FBI data contradict LePage's assertion, and a criminologist called the governor's data “laughable.”

Meanwhile, members of the black community in Maine, the whitest state, fear LePage's comments strengthen racial stereotypes and tacitly approve of racial profiling.

“I think this fear-mongering and these us-against-them kind of statements do not advance the community conversation, do not address the real issue of drug abuse,” said the Rev. Kenneth I. Lewis Jr., pastor at the Green Memorial A.M.E. Church, Maine's oldest African-American congregation, in Portland.

The Maine Department of Public Safety doesn't include race when compiling and analyzing crime data.
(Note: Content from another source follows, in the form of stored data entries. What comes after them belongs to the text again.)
-- ==== Sys2Proof/Certificates/Slice0/Obligations.lean ====
section
/-!
DEFINITION. The statements for the provers, from the numbered rules of the spec. A statement about a command takes every state
in which the engine works undisturbed (`State.undisturbed`: memory canonical, memory behind every address, no race) and
says by `State.RunsTo` everything the command leaves: every register as the host reads it, every context slot, every byte of
memory. A statement about an element of a bitstream gives the whole next state. The cases of an `if`/`else` chain stand in
the check order of rule R454.
-/

section

open Sys2Proof Sys2Proof.Machine

/-! ## Encodings -/

/-- Rules R37, R110 to R131, R150 to R154: an encoded legal instruction, whatever follows it, decodes to itself. -/
def Obligations.EncodeThenDecode : Prop :=
  ∀ (i : Instr) (rest : List Byte), i.wf = true → decode (siteOf i) (encode i ++ rest) = .ok (i, rest)

/-- Rules R37, R110 to R131, R150 to R154: whatever decodes, legal or not, is the encoding of what it decodes to. -/
def Obligations.DecodeThenEncode : Prop :=
  ∀ (site : Site) (bs rest : List Byte) (i : Instr),
    decode site bs = .ok (i, rest) → encode i ++ rest = bs ∧ siteOf i = site

/-- Words written out from the encodings of rules R37, R111, R115, R118, R122 to R131, R150 and R152. -/
def Obligations.SpecWordsDecode : Prop :=
  decode .command [0x02, 0x00, 0x00, 0x00] = .ok (.compress 0 0, [])
  ∧ decode .command [0x11, 0x01, 0x00, 0x00] = .ok (.ctxDestroy 1 0, [])
  ∧ decode .command [0x21, 0x02, 0x00, 0x00] = .ok (.streamDecompress 2 0, [])
  ∧ decode .command [0x32, 0x01, 0x03, 0x00] = .ok (.frameEnd 1 3, [])
  ∧ decode .command [0x04, 0x00, 0x00, 0x00] = .ok (.illegalCommand 4 0 0, [])
  ∧ decode .token [0x1F, 0x41] = .ok (.token 1 15, [0x41])
  ∧ decode .offset [0x01, 0x00] = .ok (.offset 1, [])
  ∧ decode .legacySize [0x20, 0x00, 0x00, 0x00] = .ok (.legacySize 32, [])
  ∧ decode .magic [0x04, 0x22, 0x4D, 0x18] = .ok (.frameMagic, [])
  ∧ decode .magic [0x5F, 0x2A, 0x4D, 0x18, 0x03, 0x00, 0x00, 0x00] = .ok (.skippableMagic 15 3, [])
  ∧ decode .magic [0x02, 0x21, 0x4C, 0x18] = .ok (.legacyMagicRefused, [])
  ∧ decode .flg [0x6C] = .ok (.flg 1 true false true true false false, [])
  ∧ decode .bd [0x70] = .ok (.bd false 7 0, [])
  ∧ decode .blockWord [0x0B, 0x00, 0x00, 0x00] = .ok (.blockCompressed 11, [])
  ∧ decode .blockWord [0x03, 0x00, 0x00, 0x80] = .ok (.blockStored 3, [])
  ∧ decode .blockWord [0x00, 0x00, 0x00, 0x00] = .ok (.endMark, [])
  ∧ decode .prefs [0xB0, 0x00, 0x00, 0x00] = .ok (.prefs 0 false true true false true 0, [])

/-! ## A step, the host and the device reset -/

/-- Rules R30, R37: with the engine to move and no command in progress, a step is `exec` of the latched CMD word. That the engine
moves when no host access is pending or the host waits for DONE is log entry 1's DESIGN CHOICE. That a step inside a command
is one element, decoded where the parser stands (rules R117, R120; PARAM0 for FRAME_BEGIN's preferences, rule R340), is log
entry 9's DESIGN CHOICE: a run of the spec has one step per command and never stands there. -/
def Obligations.StepRunsDecodedInstruction : Prop :=
  ∀ s : State, (s.inbox = [] ∨ ∃ later, s.inbox = .waitDone :: later) → s.busy = true → s.stuck = false →
    (s.work = .idle → step s = exec (decodeCommand s.args.cmd) s)
    ∧ (∀ h, s.work = .prefs h → step s = exec (decodePrefs s.args.param0) s)
    ∧ (∀ src cap i rest, s.work = .legacy src cap → decode .legacySize src = .ok (i, rest) → step s = exec i s)
    ∧ (∀ o p site i rest, s.work = .block o p → p.site = some site → decode site (p.src.drop p.ip) = .ok (i, rest) →
        step s = exec i s)
    ∧ (∀ h bs cap run site i rest, s.work = .frame h bs cap run none → run.ctx.pending = [] → run.ctx.stage ≠ .ended →
        run.ctx.site = some site → decode site bs = .ok (i, rest) → step s = exec i s)

/-- Rule R493 (and R32, R491 for the values): after reset ID identifies the engine, every other register reads 0, every slot
is free, the interrupt output is low; the engine stays idle until CMD is written, and runs the command written. -/
def Obligations.ResetStateWaitsForCommand : Prop :=
  (∀ off, State.reset.readReg off = if off = 0 then 0x4C5A3401 else 0)
  ∧ State.reset.irq = false
  ∧ (∀ h, slotAt State.reset.slots h = none)
  ∧ step State.reset = .next State.reset
  ∧ ∀ w : Word, ∃ t, step { State.reset with inbox := [.regWrite (State.reset.regAddr 0x00C) 4 w] } = .next t
      ∧ step t = exec (decodeCommand w) t

/-- Rules R490, R491: the device reset, from either source, at any state: every register at its reset value, every slot
free, IRQ low, the command in progress abandoned. A byte of memory changes only if a running command that uses its
destination buffer would have written it, and then holds its old value or the one the command would have written. That CTRL
reads 0 after a write with SRST and IE both 1 is log entry 11 (DEDUCED); that what the command would have written is what it
writes when it runs to its end with memory at every address is log entry 10 (DEDUCED). -/
def Obligations.DeviceResetEffects : Prop :=
  ∀ (s : State) (later : List HostEvent),
    (s.inbox = .platformReset :: later ∨ ∃ v : Word, v.getLsbD 1 = true ∧ s.inbox = .regWrite (s.regAddr 0x004) 4 v :: later) →
    Memory.wf s.mem = true → s.raced = [] →
    ∃ t, step s = .next t
      ∧ (∀ off, t.readReg off = if off = 0 then 0x4C5A3401 else 0)
      ∧ t.irq = false
      ∧ t.slots = List.replicate s.params.nCtx none
      ∧ t.work = .idle ∧ t.stuck = false
      ∧ t.inbox = later ∧ t.params = s.params ∧ t.hostData = s.hostData
      ∧ ∀ a, Memory.read t.mem a = Memory.read s.mem a
          ∨ (s.busy = true ∧ usesDest s.command = true ∧ s.dstAddr ≤ a
            ∧ ∃ u, exec s.command { s with work := .idle, inbox := later, params := { s.params with holes := [] } } = .next u
              ∧ a < s.dstAddr + u.results.resultLen.toNat ∧ Memory.read t.mem a = Memory.read u.mem a)

/-- Rules R36, R37, R42: a write of CMD while BUSY = 0 is accepted: BUSY 1, DONE 0, the error registers 0, the word latched;
nothing else changes, and the engine's next turn runs the command with the registers as they stood. -/
def Obligations.CommandAcceptance : Prop :=
  ∀ (s : State) (w : Word) (later : List HostEvent), s.inbox = .regWrite (s.regAddr 0x00C) 4 w :: later → s.busy = false →
    ∃ t, step s = .next t
      ∧ t = { s with
          busy := true
          done := false
          args := { s.args with cmd := w }
          results := { s.results with errCode := 0, errOffsetLo := 0, errOffsetHi := 0 }
          inbox := later }
      ∧ t.readReg 0x00C = 0 ∧ t.readReg 0x008 = 1
      ∧ (later = [] → s.stuck = false → s.work = .idle → step t = exec (decodeCommand w) t)
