-- ==== Sys2Proof/Laws/Compressor.lean ====
section
/-!
SUPPORT. Bounds on the block compressor's operations (rules R211, R214, R215, R216).
-/

namespace Sys2Proof.Machine

/-- The hash of rule R211 as arithmetic on naturals. -/
theorem knuthHash_eq (hashLog : Nat) (x : Word) :
    knuthHash hashLog x = x.toNat * 2654435761 % 2 ^ 32 / 2 ^ (32 - hashLog) := by
  rw [knuthHash, Nat.shiftRight_eq_div_pow, BitVec.toNat_mul]
  rfl

/-- A hash is an index of a table of `2^HASH_LOG` entries. -/
theorem knuthHash_lt {hashLog : Nat} (h : hashLog ≤ 32) (x : Word) : knuthHash hashLog x < 2 ^ hashLog := by
  rw [knuthHash_eq, Nat.div_lt_iff_lt_mul (by positivity), ← pow_add, show hashLog + (32 - hashLog) = 32 by omega]
  exact Nat.mod_lt _ (by norm_num)

/-- Whatever HASH_FN is, a hash is an index of the table (rules R9, R50, R211). -/
theorem State.hash_lt {s : State} (h : s.params.hashLog ≤ 32) (x : Word) : s.hash x < 2 ^ s.params.hashLog := by
  cases hf : s.params.hashFn with
  | knuth => simpa [State.hash, hashIndex, hf] using knuthHash_lt h x
  | listed vs => simpa [State.hash, hashIndex, hf] using Nat.mod_lt _ (by positivity)

/-- With the default HASH_FN the engine's hash is that of rule R211. -/
theorem State.hash_of_knuth {s : State} (h : s.params.hashFn = .knuth) (x : Word) :
    s.hash x = x.toNat * 2654435761 % 2 ^ 32 / 2 ^ (32 - s.params.hashLog) := by
  simp only [State.hash, h, hashIndex, knuthHash_eq]

/-- Every function from words to indices, restricted to any finite list of words, is a HASH_FN. -/
theorem listedHash_map (f : Word → Nat) {ws : List Word} {x : Word} (h : x ∈ ws) :
    listedHash (ws.map fun w => (w, f w)) x = f x := by
  induction ws with
  | nil => cases h
  | cons w ws ih =>
    by_cases hx : x = w
    · simp [listedHash, hx]
    · simpa [listedHash, hx] using ih (by simpa [hx] using h)

theorem le_extendForward (buf : List Byte) (c p mlimit fuel len : Nat) : len ≤ extendForward buf c p mlimit fuel len := by
  induction fuel generalizing len with
  | zero => exact Nat.le_refl _
  | succ n ih =>
    simp only [extendForward]
    split
    · exact Nat.le_trans (Nat.le_succ _) (ih _)
    · exact Nat.le_refl _

/-- A match never covers a byte at or past `mlimit` (rule R214). -/
theorem extendForward_le {buf : List Byte} {c p mlimit : Nat} (fuel len : Nat) (h : p + len ≤ mlimit) :
    p + extendForward buf c p mlimit fuel len ≤ mlimit := by
  induction fuel generalizing len with
  | zero => exact h
  | succ n ih =>
    simp only [extendForward]
    split
    · exact ih _ (by omega)
    · exact h

/-- The bytes a forward extension covers agree with their source (rule R214). -/
theorem extendForward_agree {buf : List Byte} {c p mlimit : Nat} (fuel len : Nat)
    (h : ∀ i < len, byteAt buf (c + i) = byteAt buf (p + i)) :
    ∀ i < extendForward buf c p mlimit fuel len, byteAt buf (c + i) = byteAt buf (p + i) := by
  induction fuel generalizing len with
  | zero => exact h
  | succ n ih =>
    simp only [extendForward]
    split
    · rename_i hc
      refine ih _ fun i hi => ?_
      by_cases he : i = len
      · rw [he]
        exact hc.2
      · exact h i (by omega)
    · exact h

/-- A backward extension stays after the pending literals' start and inside the buffer, and its bytes agree (rule R215). -/
theorem extendBackward_spec (buf : List Byte) (anchor fuel s m : Nat) (hs : anchor ≤ s) :
    extendBackward buf anchor fuel s m ≤ s - anchor ∧ extendBackward buf anchor fuel s m ≤ m ∧
      ∀ i, 1 ≤ i → i ≤ extendBackward buf anchor fuel s m → byteAt buf (s - i) = byteAt buf (m - i) := by
  induction fuel generalizing s m with
  | zero => exact ⟨Nat.zero_le _, Nat.zero_le _, fun i h1 h2 => absurd h2 (by simp only [extendBackward]; omega)⟩
  | succ n ih =>
    simp only [extendBackward]
    split
    · rename_i hc
      obtain ⟨h1, h2, h3⟩ := ih (s - 1) (m - 1) (by omega)
      refine ⟨by omega, by omega, fun i hi1 hi2 => ?_⟩
      by_cases he : i = 1
      · rw [he]
        exact hc.2.2
      · have := h3 (i - 1) (by omega) (by omega)
        rwa [show s - 1 - (i - 1) = s - i by omega, show m - 1 - (i - 1) = m - i by omega] at this
    · exact ⟨Nat.zero_le _, Nat.zero_le _, fun i h1 h2 => absurd h2 (by omega)⟩

/-- Every scan position moves the scan on (rule R216). -/
theorem Scan.pos_lt_advance {hash : Word → Nat} {c : Scan} : c.pos < (c.advance hash).pos := by
  have hf := le_extendForward c.buf
    ((Table.get c.table (hash (hashInput c.buf c.pos))).getD 0 - c.hstart) c.pos c.mlimit c.mlimit 4
  simp only [Scan.advance]
  split
  · simp only
    omega
  · exact Nat.lt_succ_self _

end Sys2Proof.Machine
end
And the most recent crime data from the FBI suggest the governor's claim doesn't pass muster.

The FBI data show that blacks accounted for 14 percent of a total of 1,211 drug sale and manufacturing arrests and 7.4 percent of 5,791 total drug arrests in Maine in 2014, the most recent numbers available.

Broken down by type of offense, the data showed that blacks accounted for 36 percent of arrests for selling or manufacturing cocaine, opium and their derivatives and 26 percent when synthetic narcotics including most prescription narcotics were included in the tally. The FBI doesn't include a category for Hispanics in its statistics.

Far from “90-plus percent,” the FBI figures could reflect even higher numbers of black offenders than reality because of small sample size, racial profiling and other factors, said Jack McDevitt, director of Northeastern University's Institute on Race and Justice in Boston.